First Step Back Home
- Abbreviation: FSBH
- Type: 501(c)(3) non-profit organization
- Purpose: Help single homeless men achieve financial independence and self sufficiency, and support deprived families in emergency situations.
- Location: Ofallon, Missouri;
- Region served: Missouri, United States
- Members: Community Council of St. Charles Continuum
- Founder, President: Paul W Kruse
- Main organ: Board of Directors
- Affiliations: St. Joachim of Missouri, Ann Care Center, Salvation Army, North East Community Action Corporation, and other Social Agencies Serving the Homeless
- Staff: 12
- Website: firststepbackhome.net

= First Step Back Home =

U.S. non-profit organization

First Step Back Home (FSBH) is a 501(c)(3) non-profit organization, chartered as a faith based Christian Ministry to help single homeless men to achieve financial independence and self-sufficiency, in Ofallon, Missouri. It was founded by Vietnam veteran and social worker Paul W Kruse and his wife Lana Kruse. It has helped many homeless and hopeless people in St. Charles, Lincoln and Warren Counties of Missouri, to find a stable home and job. Since 2005, FSBH has helped more than 3,000 homeless people become self-sufficient. It has been running programs with the help of Community Council of St. Charles Continuum.

==History==
FSBH was started in March 2005 by Paul Kruse, a Vietnam Veteran who served in US Navy as Airman and Seaman. Paul and his wife started Trucker Church Ministry in Foristell, Missouri, with now more than 2,500 truckers who have attended services and have heard the Gospel preached for over 6 and a half years. He became aware of the lack of resources and gaps in services provided by the local social service providers for homeless men in St. Charles County, and started his Ministry spawned by a $1000 gift from a local business.

FSBH has helped more than 3000 homeless in the area to get lodging, food, clothing, jobs, find transportation, and ultimately become self-sustaining again. Support for FSBH has come from the community via businesses, community groups and individual contributions and none has come from the Federal or local government.

==Board of directors==
FSBH is operated by the local staff of people, who come from various backgrounds. The board members help most in making decisions regarding future project expansion and donation programs.
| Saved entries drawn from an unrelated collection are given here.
-- ==== Sys2Proof/Laws/Exec.lean ====
section
/-! SUPPORT. Everything an operation, a host move and a step can do, said once (inversion lemmas): later proofs cite
these and unfold no meaning. -/

namespace Sys2Proof.Machine

/-- How an operation ends (R182). -/
theorem State.finish_cases {α : Type} (s : State) (r : Except Err α) (commit : α → State) :
    (∃ a, r = .ok a ∧ s.finish r commit = commit a) ∨ (∃ e, r = .error e ∧ s.finish r commit = s.raise e) := by
  cases r with
  | ok a => exact .inl ⟨a, rfl, rfl⟩
  | error e => exact .inr ⟨e, rfl, rfl⟩

@[simp] theorem State.finish_ok {α : Type} (s : State) (a : α) (commit : α → State) :
    s.finish (.ok a) commit = commit a := rfl

@[simp] theorem State.finish_error {α : Type} (s : State) (e : Err) (commit : α → State) :
    s.finish (.error e) commit = s.raise e := rfl

/-- ENC commits a result or takes `MissingKey` (R138). -/
theorem exec_enc_cases {s t : State} (h : exec .enc s = .next t) :
    (∃ r, encResult Config.cipher s.keyPort s.h (s.content .pbuf) s.plen = .ok r ∧ t = s.commitEnc r) ∨
    (s.h.encrypt = true ∧ s.keyValid = false ∧ t = s.raise .missingKey) := by
  obtain rfl : _ = t := Host.Outcome.next.inj h
  rcases State.finish_cases s (encResult Config.cipher s.keyPort s.h (s.content .pbuf) s.plen) s.commitEnc with
    ⟨r, hr, ht⟩ | ⟨e, he, ht⟩
  · exact .inl ⟨r, hr, ht⟩
  · obtain ⟨h1, h2, rfl⟩ := encResult_eq_error.1 he
    exact .inr ⟨h1, h2, ht⟩

/-- DEC commits a result or takes one error (R142). -/
theorem exec_dec_cases {s t : State} (h : exec .dec s = .next t) :
    (∃ r, decResult Config.cipher s.keyPort (s.content .fbuf) = .ok r ∧ t = s.commitDec r) ∨
    (∃ e, decResult Config.cipher s.keyPort (s.content .fbuf) = .error e ∧ t = s.raise e) := by
  obtain rfl : _ = t := Host.Outcome.next.inj h
  exact State.finish_cases s _ s.commitDec

/-- LGN commits the parsed fields or takes `PayloadTruncated` (R161). -/
theorem exec_lgn_cases {s t : State} (h : exec .lgn s = .next t) :
    (∃ f, loginParse (s.content .pbuf) = .ok f ∧ t = s.commitLgn f) ∨
    ((s.content .pbuf).length < 25 ∧ t = s.raise .payloadTruncated) := by
  obtain rfl : _ = t := Host.Outcome.next.inj h
  rcases State.finish_cases s (loginParse (s.content .pbuf)) s.commitLgn with ⟨f, hf, ht⟩ | ⟨e, he, ht⟩
  · exact .inl ⟨f, hf, ht⟩
  · obtain ⟨h1, rfl⟩ := loginParse_eq_error.1 he
    exact .inr ⟨h1, ht⟩

/-- ENC of a region that encodes commits it (R138). -/
theorem exec_enc_of_region {s : State} {b : List Byte}
    (h : encodeRegion Config.cipher s.keyPort s.h.encrypt (s.content .pbuf) = .ok b) :
    exec .enc s =
      .next (s.commitEnc { length := s.plen, frame := hdrEncode { s.h with length := s.plen } ++ b }) := by
  show Host.Outcome.next _ = _
  rw [encResult_eq_ok.2 ⟨b, h, rfl⟩, State.finish_ok]

/-- DEC of a header and a region that decode commits them (R142). -/
theorem exec_dec_of_region {s : State} {h : Header} {p : List Byte} (h1 : hdrDecode (s.content .fbuf) = .ok h)
    (h2 : decodeRegion Config.cipher s.keyPort h.encrypt h.length.toNat ((s.content .fbuf).drop hdrWire) = .ok p) :
    exec .dec s = .next (s.commitDec
      { header := h, payload := p, used := hdrWire + regionLength h.encrypt h.length.toNat }) := by
  show Host.Outcome.next _ = _
  rw [decResult_eq_ok.2 ⟨h, p, h1, h2, rfl⟩, State.finish_ok]

/-- DEC of bytes that do not decode takes the error found first (R142, R182). -/
theorem exec_dec_of_error {s : State} {e : Err}
    (h : decResult Config.cipher s.keyPort (s.content .fbuf) = .error e) : exec .dec s = .next (s.raise e) := by
  show Host.Outcome.next _ = _
  rw [h, State.finish_error]

/-- A host move changes one piece of the state, or gives something back and changes nothing (R31). -/
theorem applyMove_cases (m : HostMove) (s : State) :
    (∃ r, (r = .refused ∨ (∃ v, r = .reg v) ∨ ∃ b, r = .bytes b) ∧ applyMove m s = s.setReply r) ∨
    (∃ h, applyMove m s = s.setHeader h) ∨
    (∃ space b, b.length ≤ spaceMax space ∧ applyMove m s = s.setSpace space b) := by
  cases m with
  | hread r => exact .inl ⟨_, .inr (.inl ⟨_, rfl⟩), rfl⟩
  | hwrite r v =>
    simp only [applyMove]
    split
    · exact .inl ⟨_, .inl rfl, rfl⟩
    · exact .inr (.inl ⟨_, rfl⟩)
  | hload space b =>
    simp only [applyMove]
    split
    · next hb => exact .inr (.inr ⟨space, b, hb, rfl⟩)
    · exact .inl ⟨_, .inl rfl, rfl⟩
  | hreadbuf space a n =>
    simp only [applyMove]
    split
    · exact .inl ⟨_, .inr (.inr ⟨_, rfl⟩), rfl⟩
    · exact .inl ⟨_, .inl rfl, rfl⟩

theorem State.fetch_eq_some {s t : State} {i : Input} :
    s.fetch = some (i, t) ↔ ∃ rest, s.inputs = i :: rest ∧ t = (s.setInputs rest).setReply .none := by
  unfold State.fetch
  cases h : s.inputs with
  | nil => simp
  | cons j rest => simp; aesop

theorem State.fetch_eq_none {s : State} : s.fetch = none ↔ s.inputs = [] := by
  unfold State.fetch
  cases h : s.inputs <;> simp

/-- The operations that an op code can start (R75). -/
theorem decodeOp_eq_ok {op : Byte} {i : Instr} : decodeOp op = .ok i ↔
    (op = 0x01 ∧ i = .initq) ∨ (op = 0x02 ∧ i = .initr) ∨ (op = 0x10 ∧ i = .enc) ∨ (op = 0x11 ∧ i = .dec) ∨
    (op = 0x20 ∧ i = .lgn) := by
  simp only [decodeOp, oneByte, decodeOpByte]
  split_ifs <;> simp_all [eq_comm]

/-- What a step can do: nothing with no input; else take one input, and run the operation, take `IllegalOp`, make the
move, change the key port or reset. -/
theorem step_cases {s t : State} (h : step s = .next t) :
    (s.inputs = [] ∧ t = s) ∨ ∃ j u, s.fetch = some (j, u) ∧
      ((∃ op i, j = .start op ∧ decodeOp op = .ok i ∧ exec i u = .next t) ∨
       (∃ op e, j = .start op ∧ decodeOp op = .error e ∧ t = u.illegalOp) ∨
       (∃ m, j = .move m ∧ t = applyMove m u) ∨
       (∃ k, j = .key k ∧ t = presentKey k u) ∨
       (j = .noKey ∧ t = presentNoKey u) ∨
       (j = .reset ∧ t = applyReset u)) := by
  unfold step at h
  split at h
  · next hn => exact .inl ⟨State.fetch_eq_none.1 hn, (Host.Outcome.next.inj h).symm⟩
  · next op u hf =>
    refine .inr ⟨_, u, hf, ?_⟩
    split at h
    · next i hi => exact .inl ⟨op, i, rfl, hi, h⟩
    · next e he => exact .inr (.inl ⟨op, e, rfl, he, (Host.Outcome.next.inj h).symm⟩)
  · next m u hf => exact .inr ⟨_, u, hf, .inr (.inr (.inl ⟨m, rfl, (Host.Outcome.next.inj h).symm⟩))⟩
  · next k u hf => exact .inr ⟨_, u, hf, .inr (.inr (.inr (.inl ⟨k, rfl, (Host.Outcome.next.inj h).symm⟩)))⟩
  · next u hf => exact .inr ⟨_, u, hf, .inr (.inr (.inr (.inr (.inl ⟨rfl, (Host.Outcome.next.inj h).symm⟩))))⟩
  · next u hf => exact .inr ⟨_, u, hf, .inr (.inr (.inr (.inr (.inr ⟨rfl, (Host.Outcome.next.inj h).symm⟩))))⟩

/-! ### STATUS -/

@[simp] theorem statusErr_statusWord (e : BitVec 3) (a b c : Bool) : statusErr (statusWord e a b c) = e := by
  revert e a b c
  decide

@[simp] theorem statusUnkMt_statusWord (e : BitVec 3) (a b c : Bool) : statusUnkMt (statusWord e a b c) = a := by
  revert e a b c
  decide

@[simp] theorem statusUnkCmd_statusWord (e : BitVec 3) (a b c : Bool) : statusUnkCmd (statusWord e a b c) = b := by
  revert e a b c
  decide

@[simp] theorem statusUnkLs_statusWord (e : BitVec 3) (a b c : Bool) : statusUnkLs (statusWord e a b c) = c := by
  revert e a b c
  decide

theorem Err.code_ne_zero (e : Err) : e.code ≠ 0 := by cases e <;> decide

/-- The code an error leaves in `STATUS.ERR` (R182). -/
@[simp] theorem statusErr_raise (s : State) (e : Err) : statusErr (s.raise e).status = e.code :=
  statusErr_statusWord _ _ _ _

/-- An ENC that reports no error has committed (R138). -/
theorem exec_enc_ok {s t : State} (h : exec .enc s = .next t) (he : statusErr t.status = 0) :
    ∃ b, encodeRegion Config.cipher s.keyPort s.h.encrypt (s.content .pbuf) = .ok b ∧
      t = s.commitEnc { length := s.plen, frame := hdrEncode { s.h with length := s.plen } ++ b } := by
  rcases exec_enc_cases h with ⟨r, hr, rfl⟩ | ⟨_, _, rfl⟩
  · obtain ⟨b, hb, rfl⟩ := encResult_eq_ok.1 hr
    exact ⟨b, hb, rfl⟩
  · rw [statusErr_raise] at he
    exact absurd he (Err.code_ne_zero _)

/-- A DEC that reports no error has committed (R142). -/
theorem exec_dec_ok {s t : State} (h : exec .dec s = .next t) (he : statusErr t.status = 0) :
    ∃ hd p, hdrDecode (s.content .fbuf) = .ok hd ∧
      decodeRegion Config.cipher s.keyPort hd.encrypt hd.length.toNat ((s.content .fbuf).drop hdrWire) = .ok p ∧
      t = s.commitDec { header := hd, payload := p, used := hdrWire + regionLength hd.encrypt hd.length.toNat } := by
  rcases exec_dec_cases h with ⟨r, hr, rfl⟩ | ⟨e, _, rfl⟩
  · obtain ⟨hd, p, h1, h2, rfl⟩ := decResult_eq_ok.1 hr
    exact ⟨hd, p, h1, h2, rfl⟩
  · rw [statusErr_raise] at he
    exact absurd he e.code_ne_zero

theorem statusLegal_error (e : Err) : StatusLegal (statusOfError e) := by
  cases e <;> unfold StatusLegal <;> decide

theorem statusLegal_clear : StatusLegal statusClear := by
  unfold StatusLegal
  decide

theorem statusLegal_header (c : Codes) (h : Header) : StatusLegal (statusOfHeader c h) := by
  unfold statusOfHeader StatusLegal
  cases (mtDecode c h.msgType).isUnknown <;> cases (cmdDecode c h.command).isUnknown <;> decide

theorem statusLegal_login (c : BitVec 2) : StatusLegal (statusOfLogin c) := by
  unfold statusOfLogin StatusLegal
  cases (c == 3) <;> decide

end Sys2Proof.Machine
end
| Members | Designation | Organization Affilitiation |
|---|---|---|
| Paul W Kruse | Founder | USA First Step Back Home |
| Lana Kruse | Treasurer | USA St. Joseph Hospital West |
| Chuck Gatschenberger | Secretary | USA MO House of Representatives |
| Chris Bray | Member | USA PolyOne Corporation |
| Mayor Paul Lambi | Member | USA Mayor of Wentzville, Missouri |
| Dave Bonney | Member | USA Computer Consultant |
| Carla Campbell | Member | USA House of Refuge Ministries |
| bgcolor=98FB98 |  | USA |

==Ministry ==

The group believes that self-sufficiency and permanent housing are God given rights, and therefore aim to provide help in the form of crisis intervention to the poor and prevention of homelessness in a one stop shop. The group also intends to serve as a Christian witness by this service, and to expand it to other states, foreign and domestic.

==Awards and recognition==

FSBH and its members have received awards for their efforts towards the homeless and poor in the community, by the local community, corporations and government.

- Paul Kruse, the founder of FSBH was the recipient of the FOCUS St. Louis "What’s Right with the Region" Award given on May 11, 2006, at a celebration and reception at the Sheldon Concert Hall in St. Louis, Missouri, for his efforts made through FSBH towards poor people of his community.
- Paul and Lana Kruse were the recipient of Senior Service Award, given by Lieutenant Governor Peter Kinder of St. Louis, for their work on behalf of poor and homeless carried out through FSBH, on July 15, 2011

==Fundraising and donations==
FSBH primarily raises fund through donations made by private corporations and local community.

- FSBH received Operation Round Up Grant of $3,000 from Cuivre River Electric Community Trust to support area's homeless people in December 2011, and $5,000 in May 2010.
- The Mission Awareness Team of Lake St. Louis Hospital, St. Louis, Missouri, raised $457 for FSBH's homeless program in October 2007.

It organizes various programs on special occasions, such as Christmas, New Year and Easter to generate funds to help the poor, including on the group's website. Many local churches and corporations have helped to generate funds for FSBH.